● **TO DO**:
Copy out the entries below exactly as they stand, but only from the line containing "masked := (laneAt l a).check" through the line containing "if f.point then".

● **STUDY MATERIAL**:
/-- R76: how a lane has left level x: the tick of the excursion in progress, whether one has lasted 500 ps or longer,
whether a shorter one has ended. -/
def excursions (x : Lane) (l : List LaneEntry) : Option Tick × Bool × Bool :=
  l.foldl (fun r e => match r.1 with
    | none => if e.lane = x then r else (some e.at_, r.2)
    | some t => if e.lane = x then
        (none, r.2.1 || decide (shortTicks ≤ (e.at_ - t).toNat), r.2.2 || decide ((e.at_ - t).toNat < shortTicks))
      else r) (none, false, false)

/-- R76, R78, R176: the lane over a window from tick a to tick b, a < b; `coin` decides what a short excursion does. -/
def laneWindow (l : List LaneEntry) (a b : Tick) (coin : Bool) : LaneSummary :=
  let first := laneAt l a
  let inside := laneIn l a b
  let r := excursions first.lane inside
  let steps := (first :: inside).zip inside
  let moves := steps.filter fun x => x.1.valid && x.2.valid && !x.1.check && !x.2.check && x.1.lane != x.2.lane
  let all := first :: inside
  { atT3 := first.lane, atT4 := (laneAt l b).lane, held := r.1.isNone && !r.2.1 && (!r.2.2 || coin)
    rise := moves.any fun x => decide (x.1.lane.code < x.2.lane.code)
    fall := moves.any fun x => decide (x.2.lane.code < x.1.lane.code)
    valid := if all.all (·.valid) then 2 else if all.any (·.valid) then 1 else 0
    masked := (laneAt l b).check }

/-- The placement accuracy of T3, ±15 ps, in ticks (R76, R90). -/
def placeTicks : Nat := 25

/-- R76: the lane at one tick; a change within the placement accuracy may show either of its levels. -/
def lanePoint (l : List LaneEntry) (a : Tick) (pick : Nat) : LaneSummary :=
  let near := laneAt l (a - BitVec.ofNat 66 placeTicks)
    :: laneIn l (a - BitVec.ofNat 66 placeTicks) (a + BitVec.ofNat 66 placeTicks)
  let e := near.getD (pick % near.length) (laneAt l a)
  { atT3 := e.lane, atT4 := e.lane, held := true, rise := false, fall := false, valid := if e.valid then 2 else 0
    masked := (laneAt l a).check }

/-- T3 and T4 of a channel fall on one tick. -/
def ChanForm.point (f : ChanForm) : Bool := f.t3 == f.t4

/-- R82: what the return lane of a channel did in the window of a vector, at B + Z + Dc + T3 to B + Z + Dc + T4. -/
def State.laneSummary (s : State) (g : Nat) (v : VecOut) (p : Nat) : LaneSummary :=
  let f := formOf v.forms p
  let l := (s.chan g p).cmp.log
  let at_ := fun (t : Nat) => v.b + BitVec.ofNat 66 (zOffset + f.dc + t)
  let x := (Config.freeValue (s.free + p)).toNat
  if f.point then lanePoint l (at_ f.t3) x else laneWindow l (at_ f.t3) (at_ f.t4) (x % 2 == 1)

/-- R77: a lane whose VALID was 0 throughout stands at M. -/
def laneSeen (l : LaneSummary) : LaneSummary :=
  if l.valid = 0 then { l with atT3 := .mid, atT4 := .mid, held := true, rise := false, fall := false } else l

/-- R65, R76 to R79: the outcome of a pin code; `point`: T3 = T4. -/
def passes (code : Nat) (l : LaneSummary) (point : Bool) : Bool :=
  let l := laneSeen l
  let at_ := fun (x : Lane) => l.atT3 == x && (point || l.held)
  match code with
  | 2 => at_ .low
  | 3 => at_ .high
  | 4 => at_ .mid
  | 7 => !point && (l.rise || l.fall)
  | _ => true

/-- R176. -/
def observation (l : LaneSummary) (point : Bool) : Nat :=
  let l := laneSeen l
  if point then l.atT3.code else if l.rise || l.fall then 3 else l.atT4.code

/-- A bit map over the positions. -/
def mapPos (f : Nat → Bool) : BitVec 16 :=
  BitVec.ofNat 16 ((List.range 16).foldl (fun m p => if f p then m + 2 ^ p else m) 0)

/-- What an absent lane summary stands for: M throughout. -/
def laneQuiet : LaneSummary :=
  { atT3 := .mid, atT4 := .mid, held := true, rise := false, fall := false, valid := 0, masked := false }

/-- The reference-plane end of a vector (R81). -/
def VecOut.endTick (v : VecOut) : Tick := v.b + BitVec.ofNat 66 (zOffset + v.period)

/-- R175 to R177: what the trigger engines see of a vector. Compares on a channel in self-check pass (R143). -/
def VecOut.observe (v : VecOut) (lanes : List LaneSummary) : ObsRec :=
  let lane := fun p => lanes.getD p laneQuiet
  let point := fun p => (formOf v.forms p).point
  { stop := v.endTick
    b := v.b
    obs := BitVec.ofNat 32 ((List.range 16).foldl (fun m p => m + observation (lane p) (point p) * 4 ^ p) 0)
    rise := mapPos fun p => !point p && (laneSeen (lane p)).rise
    fall := mapPos fun p => !point p && (laneSeen (lane p)).fall
    fails := mapPos fun p => !passes (pinCode v.word p) (lane p) (point p) && !(lane p).masked }

/-- R143: a channel was in self-check while the vector was at the reference plane. -/
def State.checkedIn (s : State) (g p : Nat) (v : VecOut) : Bool :=
  let l := (s.chan g p).cmp.log
  let a := v.b + BitVec.ofNat 66 zOffset
  (laneAt l a).check || (laneIn l a v.endTick).any (·.check)

/-- R182: a vector enters the interval's summary of one channel. -/
def State.sumVector (s : State) (g p : Nat) (v : VecOut) (l : LaneSummary) (failed : Bool) : State :=
  let cmp := compareCode (pinCode v.word p)
  let bit := fun (b : Bool) (i : Nat) => if b then BitVec.ofNat 11 (1 <<< i) else 0
  let flags := bit (cmp && l.valid != 2) 1
    ||| bit (s.parkedAtTime g p (tclkOf (v.b + BitVec.ofNat 66 zOffset))) 2 ||| bit (s.checkedIn g p v) 3
  s.mapSum g p v.iv fun c => { c with
    compared := c.compared || cmp
    flags := c.flags ||| flags
    fails := if failed then c.fails + 1 else c.fails
    first := if failed && c.fails == 0 then v.offset else c.first
    last := if failed then v.offset else c.last }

● **RESPONSE FOR THIS EXERCISE**:
    masked := (laneAt l a).check }

/-- T3 and T4 of a channel fall on one tick. -/
def ChanForm.point (f : ChanForm) : Bool := f.t3 == f.t4

/-- R82: what the return lane of a channel did in the window of a vector, at B + Z + Dc + T3 to B + Z + Dc + T4. -/
def State.laneSummary (s : State) (g : Nat) (v : VecOut) (p : Nat) : LaneSummary :=
  let f := formOf v.forms p
  let l := (s.chan g p).cmp.log
  let at_ := fun (t : Nat) => v.b + BitVec.ofNat 66 (zOffset + f.dc + t)
  let x := (Config.freeValue (s.free + p)).toNat
  if f.point then lanePoint l (at_ f.t3) x else laneWindow l (at_ f.t3) (at_ f.t4) (x % 2 == 1)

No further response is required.